● DATA
________

/-! ### setStack -/

@[simp] theorem State.setStack_pending (n : Nat) (x : Stack) : (s.setStack n x).pending = s.pending := rfl
@[simp] theorem State.setStack_fresh (n : Nat) (x : Stack) : (s.setStack n x).fresh = s.fresh := rfl
@[simp] theorem State.setStack_tx (n : Nat) (x : Stack) : (s.setStack n x).tx = s.tx := rfl
@[simp] theorem State.setStack_cores (n : Nat) (x : Stack) : (s.setStack n x).cores = s.cores := rfl
@[simp] theorem State.setStack_lagoons (n : Nat) (x : Stack) : (s.setStack n x).lagoons = s.lagoons := rfl
@[simp] theorem State.setStack_mem (n : Nat) (x : Stack) : (s.setStack n x).mem = s.mem := rfl
@[simp] theorem State.setStack_wheels (n : Nat) (x : Stack) : (s.setStack n x).wheels = s.wheels := rfl
@[simp] theorem State.setStack_ddr (n : Nat) (x : Stack) : (s.setStack n x).ddr = s.ddr := rfl
@[simp] theorem State.setStack_regions (n : Nat) (x : Stack) : (s.setStack n x).regions = s.regions := rfl
@[simp] theorem State.setStack_phys (n : Nat) (x : Stack) : (s.setStack n x).phys = s.phys := rfl
@[simp] theorem State.setStack_straits (n : Nat) (x : Stack) : (s.setStack n x).straits = s.straits := rfl
@[simp] theorem State.setStack_causeway (n : Nat) (x : Stack) : (s.setStack n x).causeway = s.causeway := rfl
@[simp] theorem State.setStack_ferry (n : Nat) (x : Stack) : (s.setStack n x).ferry = s.ferry := rfl
@[simp] theorem State.setStack_fabric (n : Nat) (x : Stack) : (s.setStack n x).fabric = s.fabric := rfl
@[simp] theorem State.setStack_tide (n : Nat) (x : Stack) : (s.setStack n x).tide = s.tide := rfl
@[simp] theorem State.setStack_power (n : Nat) (x : Stack) : (s.setStack n x).power = s.power := rfl
@[simp] theorem State.setStack_straps (n : Nat) (x : Stack) : (s.setStack n x).straps = s.straps := rfl
@[simp] theorem State.setStack_sessions (n : Nat) (x : Stack) : (s.setStack n x).sessions = s.sessions := rfl
@[simp] theorem State.setStack_shakes (n : Nat) (x : Stack) : (s.setStack n x).shakes = s.shakes := rfl
@[simp] theorem State.setStack_lrs (n : Nat) (x : Stack) : (s.setStack n x).lrs = s.lrs := rfl
@[simp] theorem State.setStack_qps (n : Nat) (x : Stack) : (s.setStack n x).qps = s.qps := rfl
@[simp] theorem State.setStack_sinks (n : Nat) (x : Stack) : (s.setStack n x).sinks = s.sinks := rfl
@[simp] theorem State.setStack_libs (n : Nat) (x : Stack) : (s.setStack n x).libs = s.libs := rfl
@[simp] theorem State.setStack_builder (n : Nat) (x : Stack) : (s.setStack n x).builder = s.builder := rfl
@[simp] theorem State.setStack_runs (n : Nat) (x : Stack) : (s.setStack n x).runs = s.runs := rfl
@[simp] theorem State.setStack_port (n : Nat) (x : Stack) : (s.setStack n x).port = s.port := rfl
@[simp] theorem State.setStack_side (n : Nat) (x : Stack) : (s.setStack n x).side = s.side := rfl
@[simp] theorem State.setStack_keeper (n : Nat) (x : Stack) : (s.setStack n x).keeper = s.keeper := rfl
@[simp] theorem State.setStack_boot (n : Nat) (x : Stack) : (s.setStack n x).boot = s.boot := rfl
@[simp] theorem State.setStack_dbgs (n : Nat) (x : Stack) : (s.setStack n x).dbgs = s.dbgs := rfl
@[simp] theorem State.setStack_jtag (n : Nat) (x : Stack) : (s.setStack n x).jtag = s.jtag := rfl
@[simp] theorem State.setStack_rel (n : Nat) (x : Stack) : (s.setStack n x).rel = s.rel := rfl
@[simp] theorem State.setStack_log (n : Nat) (x : Stack) : (s.setStack n x).log = s.log := rfl
@[simp] theorem State.setStack_evno (n : Nat) (x : Stack) : (s.setStack n x).evno = s.evno := rfl
@[simp] theorem State.setStack_degraded (n : Nat) (x : Stack) : (s.setStack n x).degraded = s.degraded := rfl
@[simp] theorem State.setStack_stamp (n : Nat) (x : Stack) : (s.setStack n x).stamp = s.stamp := rfl

/-! ### setWheel -/

@[simp] theorem State.setWheel_pending (n : Nat) (x : Wheel) : (s.setWheel n x).pending = s.pending := rfl
@[simp] theorem State.setWheel_fresh (n : Nat) (x : Wheel) : (s.setWheel n x).fresh = s.fresh := rfl
@[simp] theorem State.setWheel_tx (n : Nat) (x : Wheel) : (s.setWheel n x).tx = s.tx := rfl
@[simp] theorem State.setWheel_cores (n : Nat) (x : Wheel) : (s.setWheel n x).cores = s.cores := rfl
@[simp] theorem State.setWheel_lagoons (n : Nat) (x : Wheel) : (s.setWheel n x).lagoons = s.lagoons := rfl
@[simp] theorem State.setWheel_mem (n : Nat) (x : Wheel) : (s.setWheel n x).mem = s.mem := rfl
@[simp] theorem State.setWheel_hbm (n : Nat) (x : Wheel) : (s.setWheel n x).hbm = s.hbm := rfl
@[simp] theorem State.setWheel_ddr (n : Nat) (x : Wheel) : (s.setWheel n x).ddr = s.ddr := rfl
@[simp] theorem State.setWheel_regions (n : Nat) (x : Wheel) : (s.setWheel n x).regions = s.regions := rfl
@[simp] theorem State.setWheel_phys (n : Nat) (x : Wheel) : (s.setWheel n x).phys = s.phys := rfl
@[simp] theorem State.setWheel_straits (n : Nat) (x : Wheel) : (s.setWheel n x).straits = s.straits := rfl
@[simp] theorem State.setWheel_causeway (n : Nat) (x : Wheel) : (s.setWheel n x).causeway = s.causeway := rfl
@[simp] theorem State.setWheel_ferry (n : Nat) (x : Wheel) : (s.setWheel n x).ferry = s.ferry := rfl
@[simp] theorem State.setWheel_fabric (n : Nat) (x : Wheel) : (s.setWheel n x).fabric = s.fabric := rfl
@[simp] theorem State.setWheel_tide (n : Nat) (x : Wheel) : (s.setWheel n x).tide = s.tide := rfl
@[simp] theorem State.setWheel_power (n : Nat) (x : Wheel) : (s.setWheel n x).power = s.power := rfl
@[simp] theorem State.setWheel_straps (n : Nat) (x : Wheel) : (s.setWheel n x).straps = s.straps := rfl
@[simp] theorem State.setWheel_sessions (n : Nat) (x : Wheel) : (s.setWheel n x).sessions = s.sessions := rfl
@[simp] theorem State.setWheel_shakes (n : Nat) (x : Wheel) : (s.setWheel n x).shakes = s.shakes := rfl
@[simp] theorem State.setWheel_lrs (n : Nat) (x : Wheel) : (s.setWheel n x).lrs = s.lrs := rfl
@[simp] theorem State.setWheel_qps (n : Nat) (x : Wheel) : (s.setWheel n x).qps = s.qps := rfl
@[simp] theorem State.setWheel_sinks (n : Nat) (x : Wheel) : (s.setWheel n x).sinks = s.sinks := rfl
@[simp] theorem State.setWheel_libs (n : Nat) (x : Wheel) : (s.setWheel n x).libs = s.libs := rfl
@[simp] theorem State.setWheel_builder (n : Nat) (x : Wheel) : (s.setWheel n x).builder = s.builder := rfl
@[simp] theorem State.setWheel_runs (n : Nat) (x : Wheel) : (s.setWheel n x).runs = s.runs := rfl
@[simp] theorem State.setWheel_port (n : Nat) (x : Wheel) : (s.setWheel n x).port = s.port := rfl
@[simp] theorem State.setWheel_side (n : Nat) (x : Wheel) : (s.setWheel n x).side = s.side := rfl
@[simp] theorem State.setWheel_keeper (n : Nat) (x : Wheel) : (s.setWheel n x).keeper = s.keeper := rfl
@[simp] theorem State.setWheel_boot (n : Nat) (x : Wheel) : (s.setWheel n x).boot = s.boot := rfl
@[simp] theorem State.setWheel_dbgs (n : Nat) (x : Wheel) : (s.setWheel n x).dbgs = s.dbgs := rfl
@[simp] theorem State.setWheel_jtag (n : Nat) (x : Wheel) : (s.setWheel n x).jtag = s.jtag := rfl
@[simp] theorem State.setWheel_rel (n : Nat) (x : Wheel) : (s.setWheel n x).rel = s.rel := rfl
@[simp] theorem State.setWheel_log (n : Nat) (x : Wheel) : (s.setWheel n x).log = s.log := rfl
@[simp] theorem State.setWheel_evno (n : Nat) (x : Wheel) : (s.setWheel n x).evno = s.evno := rfl
@[simp] theorem State.setWheel_degraded (n : Nat) (x : Wheel) : (s.setWheel n x).degraded = s.degraded := rfl
@[simp] theorem State.setWheel_stamp (n : Nat) (x : Wheel) : (s.setWheel n x).stamp = s.stamp := rfl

________

● REQUIREMENT
Show every line in the entries above that contains the string "port".

● REPLY
@[simp] theorem State.setStack_port (n : Nat) (x : Stack) : (s.setStack n x).port = s.port := rfl
@[simp] theorem State.setWheel_port (n : Nat) (x : Wheel) : (s.setWheel n x).port = s.port := rfl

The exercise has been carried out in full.